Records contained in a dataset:
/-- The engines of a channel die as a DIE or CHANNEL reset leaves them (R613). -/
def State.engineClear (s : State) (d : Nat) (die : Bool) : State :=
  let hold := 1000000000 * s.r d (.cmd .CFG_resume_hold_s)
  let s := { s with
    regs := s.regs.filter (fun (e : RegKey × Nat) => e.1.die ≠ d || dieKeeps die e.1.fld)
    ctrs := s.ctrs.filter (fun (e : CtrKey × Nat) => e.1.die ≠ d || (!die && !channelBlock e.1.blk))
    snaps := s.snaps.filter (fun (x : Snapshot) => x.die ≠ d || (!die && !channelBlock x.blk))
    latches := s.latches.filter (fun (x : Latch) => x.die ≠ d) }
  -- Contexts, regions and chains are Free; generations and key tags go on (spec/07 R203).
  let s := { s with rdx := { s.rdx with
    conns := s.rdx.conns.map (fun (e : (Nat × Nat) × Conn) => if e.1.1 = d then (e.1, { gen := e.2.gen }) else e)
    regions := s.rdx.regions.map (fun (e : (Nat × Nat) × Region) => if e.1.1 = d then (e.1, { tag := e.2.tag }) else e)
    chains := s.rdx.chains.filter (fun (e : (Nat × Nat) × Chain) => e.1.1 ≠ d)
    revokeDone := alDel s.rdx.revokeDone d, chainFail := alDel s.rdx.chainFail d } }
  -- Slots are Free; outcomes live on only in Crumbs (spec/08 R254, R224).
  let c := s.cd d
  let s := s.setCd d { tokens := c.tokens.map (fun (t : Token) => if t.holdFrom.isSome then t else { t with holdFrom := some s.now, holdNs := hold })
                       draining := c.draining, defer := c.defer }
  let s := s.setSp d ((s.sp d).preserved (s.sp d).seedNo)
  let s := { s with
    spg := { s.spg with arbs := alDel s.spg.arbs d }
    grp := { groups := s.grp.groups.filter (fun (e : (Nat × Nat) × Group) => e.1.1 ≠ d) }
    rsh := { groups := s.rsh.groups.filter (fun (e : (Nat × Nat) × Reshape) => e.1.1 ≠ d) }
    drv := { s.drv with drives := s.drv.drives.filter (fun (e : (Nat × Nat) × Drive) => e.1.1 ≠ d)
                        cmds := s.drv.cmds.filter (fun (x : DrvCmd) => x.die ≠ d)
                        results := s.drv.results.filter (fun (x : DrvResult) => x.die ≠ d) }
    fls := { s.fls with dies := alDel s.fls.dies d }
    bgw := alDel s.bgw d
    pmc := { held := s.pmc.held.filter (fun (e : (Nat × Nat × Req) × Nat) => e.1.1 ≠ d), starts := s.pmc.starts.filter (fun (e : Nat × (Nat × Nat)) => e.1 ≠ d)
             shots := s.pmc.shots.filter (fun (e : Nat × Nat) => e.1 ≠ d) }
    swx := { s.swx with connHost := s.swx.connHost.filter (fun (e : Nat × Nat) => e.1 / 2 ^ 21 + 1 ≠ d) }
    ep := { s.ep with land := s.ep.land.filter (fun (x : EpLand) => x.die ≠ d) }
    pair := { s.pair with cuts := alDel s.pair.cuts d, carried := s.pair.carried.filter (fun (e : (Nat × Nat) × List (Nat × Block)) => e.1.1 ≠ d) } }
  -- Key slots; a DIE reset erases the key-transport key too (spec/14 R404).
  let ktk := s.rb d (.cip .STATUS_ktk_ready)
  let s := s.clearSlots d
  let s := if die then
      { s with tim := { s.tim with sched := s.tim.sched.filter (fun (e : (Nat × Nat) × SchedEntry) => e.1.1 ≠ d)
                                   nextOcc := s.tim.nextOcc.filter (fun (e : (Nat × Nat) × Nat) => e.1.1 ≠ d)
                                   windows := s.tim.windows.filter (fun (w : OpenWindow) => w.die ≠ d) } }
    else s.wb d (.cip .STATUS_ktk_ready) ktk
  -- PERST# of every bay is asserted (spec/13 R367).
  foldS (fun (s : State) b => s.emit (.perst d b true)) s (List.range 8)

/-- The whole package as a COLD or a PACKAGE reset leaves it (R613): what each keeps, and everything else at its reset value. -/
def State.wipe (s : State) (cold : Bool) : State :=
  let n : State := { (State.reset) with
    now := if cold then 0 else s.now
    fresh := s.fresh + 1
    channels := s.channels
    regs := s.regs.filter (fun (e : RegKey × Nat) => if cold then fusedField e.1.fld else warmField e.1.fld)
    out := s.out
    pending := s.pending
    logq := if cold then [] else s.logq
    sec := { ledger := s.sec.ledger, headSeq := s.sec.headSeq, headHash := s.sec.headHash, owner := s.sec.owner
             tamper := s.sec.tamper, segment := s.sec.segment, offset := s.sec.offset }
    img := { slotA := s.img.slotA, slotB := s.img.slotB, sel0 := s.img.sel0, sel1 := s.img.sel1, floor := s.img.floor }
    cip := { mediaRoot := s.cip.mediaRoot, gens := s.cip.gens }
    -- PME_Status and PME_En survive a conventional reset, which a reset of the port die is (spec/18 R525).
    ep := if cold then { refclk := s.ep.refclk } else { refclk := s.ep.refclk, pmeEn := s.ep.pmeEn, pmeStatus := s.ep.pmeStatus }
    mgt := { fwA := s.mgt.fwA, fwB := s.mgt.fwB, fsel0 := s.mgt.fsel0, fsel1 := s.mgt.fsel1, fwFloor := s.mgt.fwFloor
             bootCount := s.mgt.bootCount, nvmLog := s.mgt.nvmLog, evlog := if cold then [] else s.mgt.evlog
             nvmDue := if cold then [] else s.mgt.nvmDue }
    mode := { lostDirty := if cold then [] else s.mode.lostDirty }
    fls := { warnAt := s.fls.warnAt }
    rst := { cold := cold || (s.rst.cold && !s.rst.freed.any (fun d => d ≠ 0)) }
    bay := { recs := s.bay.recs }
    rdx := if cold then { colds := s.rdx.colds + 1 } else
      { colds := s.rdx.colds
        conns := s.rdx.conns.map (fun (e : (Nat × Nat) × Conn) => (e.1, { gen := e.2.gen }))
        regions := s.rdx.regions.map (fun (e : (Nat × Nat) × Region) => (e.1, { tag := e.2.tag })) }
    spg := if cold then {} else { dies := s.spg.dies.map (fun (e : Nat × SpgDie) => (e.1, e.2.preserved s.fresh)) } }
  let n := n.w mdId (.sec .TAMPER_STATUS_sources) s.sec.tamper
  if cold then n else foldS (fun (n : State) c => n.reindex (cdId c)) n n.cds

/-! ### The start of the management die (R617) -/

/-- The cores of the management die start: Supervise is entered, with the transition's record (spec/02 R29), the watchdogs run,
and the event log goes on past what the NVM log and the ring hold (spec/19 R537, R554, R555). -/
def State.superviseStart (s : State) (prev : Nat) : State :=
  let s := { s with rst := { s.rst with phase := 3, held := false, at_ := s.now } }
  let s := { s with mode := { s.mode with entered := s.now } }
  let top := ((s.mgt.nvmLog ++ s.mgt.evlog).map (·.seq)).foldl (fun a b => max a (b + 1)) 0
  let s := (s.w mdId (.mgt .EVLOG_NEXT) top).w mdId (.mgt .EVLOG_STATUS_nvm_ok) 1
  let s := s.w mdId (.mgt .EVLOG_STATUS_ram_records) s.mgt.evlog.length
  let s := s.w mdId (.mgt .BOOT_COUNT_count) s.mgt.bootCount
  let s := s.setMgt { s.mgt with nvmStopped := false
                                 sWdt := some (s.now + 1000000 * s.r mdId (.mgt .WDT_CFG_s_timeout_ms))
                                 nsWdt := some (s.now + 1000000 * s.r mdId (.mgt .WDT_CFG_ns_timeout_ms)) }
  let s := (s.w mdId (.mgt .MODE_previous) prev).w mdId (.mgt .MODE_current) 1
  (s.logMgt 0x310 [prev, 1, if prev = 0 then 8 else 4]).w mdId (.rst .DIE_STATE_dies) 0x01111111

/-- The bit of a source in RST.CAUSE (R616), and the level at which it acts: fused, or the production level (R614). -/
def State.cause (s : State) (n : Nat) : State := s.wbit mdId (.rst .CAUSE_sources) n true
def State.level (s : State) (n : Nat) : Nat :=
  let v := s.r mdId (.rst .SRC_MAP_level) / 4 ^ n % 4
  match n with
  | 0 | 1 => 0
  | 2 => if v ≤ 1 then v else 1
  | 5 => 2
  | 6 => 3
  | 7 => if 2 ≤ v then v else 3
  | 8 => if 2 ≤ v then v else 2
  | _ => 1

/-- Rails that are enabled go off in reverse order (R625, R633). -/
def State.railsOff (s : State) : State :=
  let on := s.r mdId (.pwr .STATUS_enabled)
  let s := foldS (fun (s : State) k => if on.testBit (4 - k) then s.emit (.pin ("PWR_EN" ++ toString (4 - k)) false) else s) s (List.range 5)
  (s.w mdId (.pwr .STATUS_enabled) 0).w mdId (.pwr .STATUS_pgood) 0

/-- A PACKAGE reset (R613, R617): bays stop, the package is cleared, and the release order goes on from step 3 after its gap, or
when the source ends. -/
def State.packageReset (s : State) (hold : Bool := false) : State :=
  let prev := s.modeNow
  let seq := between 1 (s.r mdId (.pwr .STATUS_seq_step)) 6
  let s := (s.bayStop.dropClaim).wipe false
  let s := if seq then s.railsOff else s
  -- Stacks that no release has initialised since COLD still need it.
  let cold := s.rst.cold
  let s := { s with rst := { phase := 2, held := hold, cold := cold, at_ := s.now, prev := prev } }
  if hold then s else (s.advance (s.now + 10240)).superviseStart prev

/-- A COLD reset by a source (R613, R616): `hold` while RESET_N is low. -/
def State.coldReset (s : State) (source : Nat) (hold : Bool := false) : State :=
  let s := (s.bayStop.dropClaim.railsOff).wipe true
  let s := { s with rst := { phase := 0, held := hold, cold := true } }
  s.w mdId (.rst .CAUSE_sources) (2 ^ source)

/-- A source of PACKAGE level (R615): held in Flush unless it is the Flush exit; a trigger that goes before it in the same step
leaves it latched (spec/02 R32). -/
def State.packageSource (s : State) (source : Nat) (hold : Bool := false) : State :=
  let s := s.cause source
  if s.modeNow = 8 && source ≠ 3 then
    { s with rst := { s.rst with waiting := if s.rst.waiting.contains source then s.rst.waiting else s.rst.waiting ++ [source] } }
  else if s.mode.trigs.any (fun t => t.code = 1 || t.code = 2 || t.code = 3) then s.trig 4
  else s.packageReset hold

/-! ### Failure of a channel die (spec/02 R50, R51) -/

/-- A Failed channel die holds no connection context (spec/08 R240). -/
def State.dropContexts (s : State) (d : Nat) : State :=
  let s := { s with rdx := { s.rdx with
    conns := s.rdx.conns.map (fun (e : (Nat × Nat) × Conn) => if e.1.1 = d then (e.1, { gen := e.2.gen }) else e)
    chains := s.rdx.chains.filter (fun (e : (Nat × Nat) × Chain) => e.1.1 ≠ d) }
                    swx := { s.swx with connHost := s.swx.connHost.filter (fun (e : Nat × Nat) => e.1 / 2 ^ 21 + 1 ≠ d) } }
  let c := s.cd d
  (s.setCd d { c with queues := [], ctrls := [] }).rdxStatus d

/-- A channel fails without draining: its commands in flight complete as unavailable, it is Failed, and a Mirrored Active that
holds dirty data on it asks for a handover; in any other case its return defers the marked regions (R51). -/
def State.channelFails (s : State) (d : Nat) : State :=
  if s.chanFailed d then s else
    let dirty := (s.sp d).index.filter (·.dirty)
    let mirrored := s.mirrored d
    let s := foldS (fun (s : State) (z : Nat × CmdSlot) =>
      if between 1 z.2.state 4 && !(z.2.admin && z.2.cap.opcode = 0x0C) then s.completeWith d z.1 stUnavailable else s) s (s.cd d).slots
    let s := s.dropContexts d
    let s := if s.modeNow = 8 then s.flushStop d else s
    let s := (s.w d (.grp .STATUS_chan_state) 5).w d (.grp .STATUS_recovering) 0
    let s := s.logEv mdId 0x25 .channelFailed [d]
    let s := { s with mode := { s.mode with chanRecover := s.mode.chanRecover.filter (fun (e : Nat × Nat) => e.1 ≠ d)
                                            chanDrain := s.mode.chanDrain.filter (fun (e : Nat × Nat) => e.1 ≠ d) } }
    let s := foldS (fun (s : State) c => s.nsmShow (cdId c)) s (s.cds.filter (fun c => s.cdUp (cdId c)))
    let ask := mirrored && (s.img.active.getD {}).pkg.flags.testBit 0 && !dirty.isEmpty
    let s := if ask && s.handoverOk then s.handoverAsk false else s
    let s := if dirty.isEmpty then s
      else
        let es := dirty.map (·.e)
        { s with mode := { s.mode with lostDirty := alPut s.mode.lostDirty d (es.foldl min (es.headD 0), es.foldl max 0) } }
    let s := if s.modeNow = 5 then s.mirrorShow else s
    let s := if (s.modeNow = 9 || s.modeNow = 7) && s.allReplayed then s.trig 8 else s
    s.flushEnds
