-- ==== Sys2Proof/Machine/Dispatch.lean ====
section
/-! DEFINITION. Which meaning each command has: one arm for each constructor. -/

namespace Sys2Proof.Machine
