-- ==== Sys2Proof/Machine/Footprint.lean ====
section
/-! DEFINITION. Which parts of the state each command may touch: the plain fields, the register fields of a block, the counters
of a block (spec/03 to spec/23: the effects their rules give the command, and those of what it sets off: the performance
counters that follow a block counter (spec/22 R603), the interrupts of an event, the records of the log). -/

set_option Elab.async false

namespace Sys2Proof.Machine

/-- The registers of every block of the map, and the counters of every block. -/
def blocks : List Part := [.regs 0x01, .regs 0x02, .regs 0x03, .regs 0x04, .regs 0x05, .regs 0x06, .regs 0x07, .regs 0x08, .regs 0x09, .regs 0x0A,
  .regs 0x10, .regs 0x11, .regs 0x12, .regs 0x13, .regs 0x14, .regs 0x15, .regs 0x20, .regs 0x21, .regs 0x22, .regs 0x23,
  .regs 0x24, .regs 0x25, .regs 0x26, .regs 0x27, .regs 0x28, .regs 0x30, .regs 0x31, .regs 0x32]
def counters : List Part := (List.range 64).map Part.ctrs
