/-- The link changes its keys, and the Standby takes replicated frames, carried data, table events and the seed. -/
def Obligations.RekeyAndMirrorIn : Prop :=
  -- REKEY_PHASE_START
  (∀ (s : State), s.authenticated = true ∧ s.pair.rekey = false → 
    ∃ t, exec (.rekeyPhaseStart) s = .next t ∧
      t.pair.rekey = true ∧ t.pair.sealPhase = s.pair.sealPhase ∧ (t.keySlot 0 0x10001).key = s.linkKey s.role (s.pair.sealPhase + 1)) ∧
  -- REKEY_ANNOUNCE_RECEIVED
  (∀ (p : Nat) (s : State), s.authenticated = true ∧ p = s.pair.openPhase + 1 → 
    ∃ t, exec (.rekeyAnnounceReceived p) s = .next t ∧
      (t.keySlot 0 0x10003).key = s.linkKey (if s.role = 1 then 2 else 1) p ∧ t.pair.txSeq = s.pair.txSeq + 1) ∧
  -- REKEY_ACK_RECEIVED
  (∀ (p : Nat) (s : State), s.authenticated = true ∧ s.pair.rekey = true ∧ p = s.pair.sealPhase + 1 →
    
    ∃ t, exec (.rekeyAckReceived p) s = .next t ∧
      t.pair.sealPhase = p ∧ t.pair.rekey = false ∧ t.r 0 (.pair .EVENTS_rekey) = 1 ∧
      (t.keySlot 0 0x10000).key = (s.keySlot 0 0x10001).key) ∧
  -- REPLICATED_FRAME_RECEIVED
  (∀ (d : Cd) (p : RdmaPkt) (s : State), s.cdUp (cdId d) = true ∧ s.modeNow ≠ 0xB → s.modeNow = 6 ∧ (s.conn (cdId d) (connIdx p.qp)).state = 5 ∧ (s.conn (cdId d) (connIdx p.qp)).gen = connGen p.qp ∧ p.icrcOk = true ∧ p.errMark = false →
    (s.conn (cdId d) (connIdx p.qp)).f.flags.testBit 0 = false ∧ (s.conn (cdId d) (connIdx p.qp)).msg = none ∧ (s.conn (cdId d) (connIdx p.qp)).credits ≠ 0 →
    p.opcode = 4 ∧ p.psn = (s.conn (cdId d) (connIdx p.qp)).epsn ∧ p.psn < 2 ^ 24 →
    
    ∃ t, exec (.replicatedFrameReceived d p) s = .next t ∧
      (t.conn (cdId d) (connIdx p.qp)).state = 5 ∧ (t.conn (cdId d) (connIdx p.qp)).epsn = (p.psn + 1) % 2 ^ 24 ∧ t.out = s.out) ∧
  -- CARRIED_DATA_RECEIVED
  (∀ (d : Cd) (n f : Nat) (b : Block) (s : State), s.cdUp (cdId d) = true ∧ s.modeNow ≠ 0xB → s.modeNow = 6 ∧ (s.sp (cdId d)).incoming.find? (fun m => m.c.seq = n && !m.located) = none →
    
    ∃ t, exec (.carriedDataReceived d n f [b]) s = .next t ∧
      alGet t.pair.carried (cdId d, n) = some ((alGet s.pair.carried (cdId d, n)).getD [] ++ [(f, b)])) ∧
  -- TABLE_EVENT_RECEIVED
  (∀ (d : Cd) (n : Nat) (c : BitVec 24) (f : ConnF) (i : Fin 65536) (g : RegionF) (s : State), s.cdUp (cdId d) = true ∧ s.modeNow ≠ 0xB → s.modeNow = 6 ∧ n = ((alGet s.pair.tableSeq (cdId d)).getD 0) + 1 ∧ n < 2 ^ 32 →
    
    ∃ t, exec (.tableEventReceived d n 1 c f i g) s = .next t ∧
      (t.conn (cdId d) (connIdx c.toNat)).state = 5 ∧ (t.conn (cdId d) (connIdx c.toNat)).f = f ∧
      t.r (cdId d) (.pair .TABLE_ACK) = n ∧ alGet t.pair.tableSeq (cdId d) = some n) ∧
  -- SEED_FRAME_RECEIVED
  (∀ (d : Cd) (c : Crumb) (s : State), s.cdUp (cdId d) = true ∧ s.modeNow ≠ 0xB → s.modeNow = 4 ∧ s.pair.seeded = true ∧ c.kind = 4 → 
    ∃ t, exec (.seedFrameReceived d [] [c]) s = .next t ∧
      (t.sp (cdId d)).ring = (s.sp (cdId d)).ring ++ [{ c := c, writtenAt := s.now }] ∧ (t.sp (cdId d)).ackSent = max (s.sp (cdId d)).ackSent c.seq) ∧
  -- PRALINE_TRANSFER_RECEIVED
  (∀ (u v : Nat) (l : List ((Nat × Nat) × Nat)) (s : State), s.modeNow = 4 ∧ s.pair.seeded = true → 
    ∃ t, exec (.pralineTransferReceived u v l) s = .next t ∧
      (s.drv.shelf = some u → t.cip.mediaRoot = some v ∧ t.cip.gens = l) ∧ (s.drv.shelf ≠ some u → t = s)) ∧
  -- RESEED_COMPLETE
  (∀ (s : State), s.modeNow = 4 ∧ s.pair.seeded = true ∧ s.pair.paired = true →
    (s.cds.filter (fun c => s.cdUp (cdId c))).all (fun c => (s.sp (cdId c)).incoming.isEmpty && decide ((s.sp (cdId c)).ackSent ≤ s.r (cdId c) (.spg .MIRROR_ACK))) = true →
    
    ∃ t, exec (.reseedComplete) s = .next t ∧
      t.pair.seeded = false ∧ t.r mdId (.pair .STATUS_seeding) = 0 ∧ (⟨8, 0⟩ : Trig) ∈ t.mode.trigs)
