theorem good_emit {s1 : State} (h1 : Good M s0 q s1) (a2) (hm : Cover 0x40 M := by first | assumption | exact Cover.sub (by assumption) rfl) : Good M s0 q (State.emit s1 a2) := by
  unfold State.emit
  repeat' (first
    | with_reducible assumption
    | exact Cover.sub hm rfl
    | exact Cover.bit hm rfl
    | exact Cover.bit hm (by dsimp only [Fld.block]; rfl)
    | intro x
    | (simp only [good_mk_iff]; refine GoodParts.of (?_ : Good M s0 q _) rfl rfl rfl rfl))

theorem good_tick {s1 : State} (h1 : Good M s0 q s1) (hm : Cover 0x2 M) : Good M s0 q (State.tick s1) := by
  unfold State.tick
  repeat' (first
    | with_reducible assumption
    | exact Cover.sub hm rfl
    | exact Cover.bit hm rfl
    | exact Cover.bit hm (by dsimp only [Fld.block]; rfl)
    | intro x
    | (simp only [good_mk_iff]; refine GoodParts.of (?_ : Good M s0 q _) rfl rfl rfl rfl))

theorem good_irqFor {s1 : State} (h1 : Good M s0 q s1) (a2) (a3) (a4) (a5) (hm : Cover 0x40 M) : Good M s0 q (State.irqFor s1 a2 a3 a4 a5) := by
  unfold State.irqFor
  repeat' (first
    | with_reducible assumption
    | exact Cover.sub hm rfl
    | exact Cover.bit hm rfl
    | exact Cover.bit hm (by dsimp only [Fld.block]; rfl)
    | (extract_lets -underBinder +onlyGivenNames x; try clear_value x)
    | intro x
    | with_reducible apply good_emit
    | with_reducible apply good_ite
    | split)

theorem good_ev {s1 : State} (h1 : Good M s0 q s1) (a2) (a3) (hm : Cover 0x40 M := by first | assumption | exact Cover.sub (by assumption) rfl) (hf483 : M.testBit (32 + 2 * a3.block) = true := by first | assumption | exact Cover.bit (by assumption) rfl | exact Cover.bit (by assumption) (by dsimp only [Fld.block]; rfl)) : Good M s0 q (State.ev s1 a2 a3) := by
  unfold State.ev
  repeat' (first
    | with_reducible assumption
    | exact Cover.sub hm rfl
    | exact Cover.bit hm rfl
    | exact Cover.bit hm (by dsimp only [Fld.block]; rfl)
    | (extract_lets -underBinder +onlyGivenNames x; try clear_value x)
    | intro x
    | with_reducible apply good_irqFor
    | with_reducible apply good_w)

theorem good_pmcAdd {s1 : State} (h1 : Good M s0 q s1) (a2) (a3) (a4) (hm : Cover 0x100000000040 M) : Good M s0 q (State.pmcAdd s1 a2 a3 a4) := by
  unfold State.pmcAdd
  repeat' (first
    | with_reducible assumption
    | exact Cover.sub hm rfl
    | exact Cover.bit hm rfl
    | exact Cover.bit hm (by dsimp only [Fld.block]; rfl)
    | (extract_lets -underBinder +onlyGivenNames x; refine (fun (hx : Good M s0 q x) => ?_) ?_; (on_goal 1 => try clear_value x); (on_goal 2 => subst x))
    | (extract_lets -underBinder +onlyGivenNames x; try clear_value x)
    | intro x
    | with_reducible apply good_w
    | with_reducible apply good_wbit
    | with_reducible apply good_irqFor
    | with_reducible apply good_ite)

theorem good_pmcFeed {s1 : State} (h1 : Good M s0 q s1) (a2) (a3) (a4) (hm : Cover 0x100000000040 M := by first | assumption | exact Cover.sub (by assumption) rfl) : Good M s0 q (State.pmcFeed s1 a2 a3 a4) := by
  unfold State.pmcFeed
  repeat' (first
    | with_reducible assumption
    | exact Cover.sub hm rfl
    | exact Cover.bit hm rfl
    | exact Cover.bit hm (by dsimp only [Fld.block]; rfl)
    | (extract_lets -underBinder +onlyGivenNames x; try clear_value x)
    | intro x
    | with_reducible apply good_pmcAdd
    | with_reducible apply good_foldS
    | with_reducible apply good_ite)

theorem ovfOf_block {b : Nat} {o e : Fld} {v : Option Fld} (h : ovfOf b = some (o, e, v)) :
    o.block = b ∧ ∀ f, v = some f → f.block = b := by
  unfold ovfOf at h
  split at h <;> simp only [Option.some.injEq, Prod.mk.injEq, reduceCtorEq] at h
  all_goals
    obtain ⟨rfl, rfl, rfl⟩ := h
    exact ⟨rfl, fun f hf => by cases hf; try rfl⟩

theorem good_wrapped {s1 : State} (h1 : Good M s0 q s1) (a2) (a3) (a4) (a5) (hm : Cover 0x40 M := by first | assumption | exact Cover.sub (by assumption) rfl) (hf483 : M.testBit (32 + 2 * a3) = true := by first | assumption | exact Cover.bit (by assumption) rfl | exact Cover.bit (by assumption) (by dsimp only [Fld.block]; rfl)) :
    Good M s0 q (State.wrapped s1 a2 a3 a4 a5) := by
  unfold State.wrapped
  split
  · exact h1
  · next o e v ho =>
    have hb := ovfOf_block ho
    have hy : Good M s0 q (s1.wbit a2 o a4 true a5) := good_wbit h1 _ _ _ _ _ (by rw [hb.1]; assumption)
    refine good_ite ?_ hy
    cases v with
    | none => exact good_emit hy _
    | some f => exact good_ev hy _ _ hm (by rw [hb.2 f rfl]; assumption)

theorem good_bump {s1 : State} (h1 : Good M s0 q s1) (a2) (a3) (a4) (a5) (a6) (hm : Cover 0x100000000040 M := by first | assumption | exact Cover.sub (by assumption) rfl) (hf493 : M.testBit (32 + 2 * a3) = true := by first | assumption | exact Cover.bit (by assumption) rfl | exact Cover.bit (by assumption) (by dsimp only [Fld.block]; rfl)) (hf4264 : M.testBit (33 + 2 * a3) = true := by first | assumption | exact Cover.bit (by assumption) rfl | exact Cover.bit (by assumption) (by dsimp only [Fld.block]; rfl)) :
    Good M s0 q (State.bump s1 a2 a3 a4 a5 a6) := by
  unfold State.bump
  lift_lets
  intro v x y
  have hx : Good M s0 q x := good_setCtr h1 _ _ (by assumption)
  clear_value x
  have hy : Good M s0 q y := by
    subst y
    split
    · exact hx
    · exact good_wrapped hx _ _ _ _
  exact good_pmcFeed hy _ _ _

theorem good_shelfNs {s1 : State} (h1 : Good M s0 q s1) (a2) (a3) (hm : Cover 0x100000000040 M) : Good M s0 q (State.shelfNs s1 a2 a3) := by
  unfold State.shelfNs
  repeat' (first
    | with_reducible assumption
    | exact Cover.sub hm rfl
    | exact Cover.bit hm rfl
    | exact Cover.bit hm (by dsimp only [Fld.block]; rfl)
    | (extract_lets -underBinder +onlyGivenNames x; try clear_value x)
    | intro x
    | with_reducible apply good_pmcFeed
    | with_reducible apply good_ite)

» **TASK BRIEF**:
Look through the data above for the word "cases". Report each line where it occurs.

» **ANSWER FOR THIS EXERCISE**:
    exact ⟨rfl, fun f hf => by cases hf; try rfl⟩
    cases v with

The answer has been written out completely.